**ASSIGNMENT:**
Hunt for the word "Except" across the entries below, copying each line that holds it.

(Stored items)
-- ==== Sys2Proof/Tests/Slice0.lean ====
section
/-! SUPPORT. Tests: for each statement with conditions, states and operands that meet them together; terms that are
ill-formed; words decoded from the spec's encodings; and numbers of the spec's examples. -/
namespace Sys2Proof.Tests
open Sys2Proof Sys2Proof.Machine

set_option Elab.async false

/-- Every thread owns two positions of the slot table. -/
def positions : Tab Word := [(0x1024, 1), (0x1028, 2), (0x102C, 3), (0x1034, 1), (0x1038, 2), (0x103C, 3)]

/-- Cores 0 and 1 in sites 0 and 1 serve in a running cluster, thread `t` of core 0 as given. -/
def mach (t : Fin 4) (th : Thread) : State :=
  { State.reset with
    clusters := Vector.replicate 8 { Cluster.reset with power := .run, service := .inService }
    perCluster := 2
    coreSite := [(0, some 0), (1, some 1)]
    cores := [(0, { Core.reset with held := false, th := Core.reset.th.set t th, csr := positions }),
      (1, { Core.reset with held := false, csr := positions })] }

def one (th : Thread) : State := mach 0 th

/-- Thread 0 runs at 0x100. -/
def run : Thread := { Thread.reset with st := .running, pc := 0x100 }

/-- The state `one th` with the core changed by `f`. -/
def oneCore (th : Thread) (f : Core → Core) : State := modCore (one th) 0 f

/-- A save frame capability. -/
def frames : Cap := ⟨true, 0x60180, 0x60000, 0x600, 0x001B, 0⟩
/-- A sealed capability to code at 0x200. -/
def codeCap : Cap := ⟨true, 0x204, 0x200, 0x100, 0x0085, 7⟩
/-- A sealed capability to data at 0x1000. -/
def dataCap : Cap := ⟨true, 0x1000, 0x1000, 0x100, 0x001B, 7⟩

/-- Every CSR of core 0 in the list has its value. -/
def withCsrs (s : State) (l : List (Nat × Word)) : State := modCore s 0 fun c => l.foldl (fun c p => csrSet c p.1 p.2) c

/-- The result is `.ok a`. -/
def okIs {ε α : Type} [DecidableEq α] (x : Except ε α) (a : α) : Bool :=
  match x with
  | .ok b => b == a
  | .error _ => false

theorem okIs_eq {ε α : Type} [DecidableEq α] {x : Except ε α} {a : α} (h : okIs x a = true) : x = .ok a := by
  cases x <;> simp_all [okIs]

/-- The result is `.error e`. -/
def errIs {ε α : Type} [DecidableEq ε] (x : Except ε α) (e : ε) : Bool :=
  match x with
  | .error c => c == e
  | .ok _ => false

theorem errIs_eq {ε α : Type} [DecidableEq ε] {x : Except ε α} {e : ε} (h : errIs x e = true) : x = .error e := by
  cases x <;> simp_all [errIs]

/-- Port `p` in state `st`, changed by `f`. -/
def portAt (s : State) (p st : Nat) (f : Port → Port) : State := modPort (setPortState s p st) p f
/-- Every device register in the list has its value. -/
def devs (s : State) (l : List (Nat × Word)) : State := l.foldl (fun s p => devSet s p.1 p.2) s
def withSeal (s : State) (f : Seal → Seal) : State := { s with so := { s.so with sealing := f s.so.sealing } }
def withSo (s : State) (f : So → So) : State := { s with so := f s.so }
def base : State := mach 1 run
/-- Pigeonhole `h` of an open session holds a command and its payload. -/
def hole (s : State) (h : BitVec 6) (cmd len : Nat) (payload : List Byte) : State :=
  { s with
    mod := { s.mod with mode := .active, mrst := true, started := true, service := 2 }
    mbx := memPutBytes (memPutBytes s.mbx (holeBase h) (leBytes 2 cmd ++ leBytes 2 0 ++ leBytes 4 0x55 ++ leBytes 4 len ++
      leBytes 4 0 ++ leBytes 2 0xFFFF ++ leBytes 2 3)) (holeBase h + 64) payload
    so := { s.so with ready := true, open_ := true, busy := [⟨h, false, false, []⟩], session := 3 } }

/-! ### A conjunction from its first conjuncts and the rest -/

theorem join2 {a0 a1 r : Prop} (h : a0 ∧ a1) (k : r) : a0 ∧ a1 ∧ r :=
  ⟨h.1, h.2, k⟩

theorem join3 {a0 a1 a2 r : Prop} (h : a0 ∧ a1 ∧ a2) (k : r) : a0 ∧ a1 ∧ a2 ∧ r :=
  ⟨h.1, h.2.1, h.2.2, k⟩

theorem join4 {a0 a1 a2 a3 r : Prop} (h : a0 ∧ a1 ∧ a2 ∧ a3) (k : r) : a0 ∧ a1 ∧ a2 ∧ a3 ∧ r :=
  ⟨h.1, h.2.1, h.2.2.1, h.2.2.2, k⟩

theorem join5 {a0 a1 a2 a3 a4 r : Prop} (h : a0 ∧ a1 ∧ a2 ∧ a3 ∧ a4) (k : r) : a0 ∧ a1 ∧ a2 ∧ a3 ∧ a4 ∧ r :=
  ⟨h.1, h.2.1, h.2.2.1, h.2.2.2.1, h.2.2.2.2, k⟩

/-! ### Scalar instructions -/

/-- A machine whose thread 0 of core 0 runs with full registers. -/
def m0 : State := one { run with acc := 0x80000000, acg := 0xFF, ix := 0x210, iy := 0x220, flags := 0x1F, rs := [0x200, 0x204] }
/-- The same, with data at 0x200. -/
def m1 : State := modCore m0 0 fun c => { c with mem := memPutBytes c.mem 0x200 [0xFF, 0xFF, 0xFF, 0xFF, 0, 0, 0, 0, 5] }
/-- A return stack that is full, with RSWRAP set. -/
def m2 : State := withCsrs (one { run with rs := List.replicate 16 0x200, ix := 0x204 }) [(0x1000, 0x01000000)]
def wide : Thread := { run with ddc := ⟨true, 0, 0, 0x70000000, 0x001B, 0⟩ }
/-- A load from shared SRAM that waits for its data. -/
def sramWait : State := one { wide with ix := 0x40000000, block := some (.sram (.ld (.core 0) 0 2 0)) }
/-- Sixteen stores wait for their acknowledgement. -/
def sramFull : State := one { wide with ix := 0x40000000, pend := List.replicate 16 ⟨0, 0, [0, 0, 0, 0], false, false⟩ }
/-- The state with poison in slice 0. -/
def poisoned : State := { m0 with sram := { Mem.empty with check := [(0, .double)] } }
def sramLow : State := one { wide with ix := 0x40000000 }
def sramHigh : State := one { wide with ix := 0x6FFFFFFC }
def capUntagged : Cap := ⟨false, 0, 0, 0, 0, 0⟩
def capSealed : Cap := ⟨true, 0, 0, 8, 3, 1⟩
def capNoLoad : Cap := ⟨true, 0, 0, 8, 2, 0⟩
def capEight : Cap := ⟨true, 0, 0, 8, 3, 0⟩

theorem witness_AddSubImmediate :
    Ready m0 (Cpu.core 0) 0 0 :=
  ⟨by decide +kernel, by decide +kernel, by decide +kernel⟩

theorem witness_CompareImmediate :
    Ready m0 (Cpu.core 0) 0 0 :=
  ⟨by decide +kernel, by decide +kernel, by decide +kernel⟩

theorem witness_LogicAndMoves :
    Ready m0 (Cpu.core 0) 0 0 :=
  ⟨by decide +kernel, by decide +kernel, by decide +kernel⟩

theorem witness_CountLeadingZeros :
    Ready m0 (Cpu.core 0) 0 0 :=
  ⟨by decide +kernel, by decide +kernel, by decide +kernel⟩

theorem witness_Shifts :
    Ready m0 (Cpu.core 0) 0 0 :=
  ⟨by decide +kernel, by decide +kernel, by decide +kernel⟩

theorem witness_NegateAndAbsolute :
    Ready m0 (Cpu.core 0) 0 0 :=
  ⟨by decide +kernel, by decide +kernel, by decide +kernel⟩

theorem witness_IndexRegisters :
    Ready m0 (Cpu.core 0) 0 0 :=
  ⟨by decide +kernel, by decide +kernel, by decide +kernel⟩

theorem witness_FlagsAndAccumulator :
    Ready m0 (Cpu.core 0) 0 0 :=
  ⟨by decide +kernel, by decide +kernel, by decide +kernel⟩

theorem witness_MacshRounds :
    Ready m0 (Cpu.core 0) 0 0 :=
  ⟨by decide +kernel, by decide +kernel, by decide +kernel⟩

theorem witness_LoadAddress :
    Ready m0 (Cpu.core 0) 0 0 ∧
    eaMode 0 = some (EaMode.ixd 0) ∧
    EaMode.ixd 0 ≠ EaMode.ixInc ∧
    EaMode.ixd 0 ≠ EaMode.iyInc :=
  ⟨⟨by decide +kernel, by decide +kernel, by decide +kernel⟩, by decide +kernel⟩

theorem witness_LoadsFromLocalMemory_1 :
    Ready m1 (Cpu.core 0) 0 0 ∧
    szBytes 2 = some 4 ∧
    eaMode 0 = some (EaMode.ixd 0) ∧
    LocalAccess 0 (getTh m1 0 0).ddc (BitVec.toNat (eaOf (getTh m1 0 0) (EaMode.ixd 0))) 4 pLOAD ∧
    Clean (getCore m1 0).mem (BitVec.toNat (eaOf (getTh m1 0 0) (EaMode.ixd 0))) 4 ∧
    tileHolds m1 0 (BitVec.toNat (eaOf (getTh m1 0 0) (EaMode.ixd 0))) 4 false = false :=
  ⟨⟨by decide +kernel, by decide +kernel, by decide +kernel⟩, join2 (by decide +kernel) ⟨⟨by decide +kernel,
    by decide +kernel, by decide +kernel, by decide +kernel⟩, by unfold Clean; decide +kernel, by decide +kernel⟩⟩

theorem witness_LoadsFromLocalMemory_2 :
    Ready m1 (Cpu.core 0) 0 0 ∧
    szBytes 0 = some 1 ∧
    eaMode 2359296 = some EaMode.iyInc ∧
    LocalAccess 0 (getTh m1 0 0).ddc (BitVec.toNat (eaOf (getTh m1 0 0) EaMode.iyInc)) 1 pLOAD ∧
    Clean (getCore m1 0).mem (BitVec.toNat (eaOf (getTh m1 0 0) EaMode.iyInc)) 1 ∧
    tileHolds m1 0 (BitVec.toNat (eaOf (getTh m1 0 0) EaMode.iyInc)) 1 false = false :=
  ⟨⟨by decide +kernel, by decide +kernel, by decide +kernel⟩, join2 (by decide +kernel) ⟨⟨by decide +kernel,
    by decide +kernel, by decide +kernel, by decide +kernel⟩, by unfold Clean; decide +kernel, by decide +kernel⟩⟩

theorem witness_ArithmeticFromLocalMemory :
    Ready m1 (Cpu.core 0) 0 0 ∧
    szBytes 2 = some 4 ∧
    eaMode 4080 = some (EaMode.ixd 4080) ∧
    LocalAccess 0 (getTh m1 0 0).ddc (BitVec.toNat (eaOf (getTh m1 0 0) (EaMode.ixd 4080))) 4 pLOAD ∧
    Clean (getCore m1 0).mem (BitVec.toNat (eaOf (getTh m1 0 0) (EaMode.ixd 4080))) 4 ∧
    tileHolds m1 0 (BitVec.toNat (eaOf (getTh m1 0 0) (EaMode.ixd 4080))) 4 false = false :=
  ⟨⟨by decide +kernel, by decide +kernel, by decide +kernel⟩, join2 (by decide +kernel) ⟨⟨by decide +kernel,
    by decide +kernel, by decide +kernel, by decide +kernel⟩, by unfold Clean; decide +kernel, by decide +kernel⟩⟩

theorem witness_StoresToLocalMemory :
    Ready m1 (Cpu.core 0) 0 0 ∧
    szBytes 2 = some 4 ∧
    eaMode 4080 = some (EaMode.ixd 4080) ∧
    LocalAccess 0 (getTh m1 0 0).ddc (BitVec.toNat (eaOf (getTh m1 0 0) (EaMode.ixd 4080))) 4 pSTORE ∧
    tileHolds m1 0 (BitVec.toNat (eaOf (getTh m1 0 0) (EaMode.ixd 4080))) 4 true = false ∧
    LocalAccess 0 (getTh m1 0 0).ddc (BitVec.toNat (eaOf (getTh m1 0 0) (EaMode.ixd 4080))) 4 (pLOAD ||| pSTORE) ∧
    Clean (getCore m1 0).mem (BitVec.toNat (eaOf (getTh m1 0 0) (EaMode.ixd 4080))) 4 :=
  ⟨⟨by decide +kernel, by decide +kernel, by decide +kernel⟩, join2 (by decide +kernel) ⟨⟨by decide +kernel,
    by decide +kernel, by decide +kernel, by decide +kernel⟩, by decide +kernel, ⟨by decide +kernel,
    by decide +kernel, by decide +kernel, by decide +kernel⟩, by unfold Clean; decide +kernel⟩⟩

theorem witness_MultiplyAccumulate :
    Ready m1 (Cpu.core 0) 0 0 ∧
    szBytes 1 = some 2 ∧
    LocalAccess (0 : Nat) (getTh m1 (0 : Nat) (0 : Fin (4 : Nat))).ddc
      (BitVec.toNat
        ((getTh m1 (0 : Nat) (0 : Fin (4 : Nat))).ix + BitVec.signExtend (32 : Nat) (240 : BitVec (8 : Nat))))
      (2 : Nat) pLOAD ∧
    LocalAccess (0 : Nat) (getTh m1 (0 : Nat) (0 : Fin (4 : Nat))).ddc
      (BitVec.toNat
        ((getTh m1 (0 : Nat) (0 : Fin (4 : Nat))).iy + BitVec.signExtend (32 : Nat) (0 : BitVec (8 : Nat))))
      (2 : Nat) pLOAD ∧
    Clean (getCore m1 (0 : Nat)).mem
      (BitVec.toNat
        ((getTh m1 (0 : Nat) (0 : Fin (4 : Nat))).ix + BitVec.signExtend (32 : Nat) (240 : BitVec (8 : Nat))))
      (2 : Nat) ∧
    Clean (getCore m1 (0 : Nat)).mem
      (BitVec.toNat
        ((getTh m1 (0 : Nat) (0 : Fin (4 : Nat))).iy + BitVec.signExtend (32 : Nat) (0 : BitVec (8 : Nat))))
      (2 : Nat) ∧
    tileHolds m1 (0 : Nat)
        (BitVec.toNat
          ((getTh m1 (0 : Nat) (0 : Fin (4 : Nat))).ix + BitVec.signExtend (32 : Nat) (240 : BitVec (8 : Nat))))
        (2 : Nat) false =
      false ∧
    tileHolds m1 (0 : Nat)
        (BitVec.toNat
          ((getTh m1 (0 : Nat) (0 : Fin (4 : Nat))).iy + BitVec.signExtend (32 : Nat) (0 : BitVec (8 : Nat))))
        (2 : Nat) false =
      false :=
  ⟨⟨by decide +kernel, by decide +kernel, by decide +kernel⟩, by decide +kernel, ⟨by decide +kernel,
    by decide +kernel, by decide +kernel, by decide +kernel⟩, ⟨by decide +kernel, by decide +kernel,
    by decide +kernel, by decide +kernel⟩, by unfold Clean; decide +kernel, by unfold Clean; decide +kernel,
    by decide +kernel⟩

**RESPONSE TO THE EXERCISE:**
def okIs {ε α : Type} [DecidableEq α] (x : Except ε α) (a : α) : Bool :=
theorem okIs_eq {ε α : Type} [DecidableEq α] {x : Except ε α} {a : α} (h : okIs x a = true) : x = .ok a := by
def errIs {ε α : Type} [DecidableEq ε] (x : Except ε α) (e : ε) : Bool :=
theorem errIs_eq {ε α : Type} [DecidableEq ε] {x : Except ε α} {e : ε} (h : errIs x e = true) : x = .error e := by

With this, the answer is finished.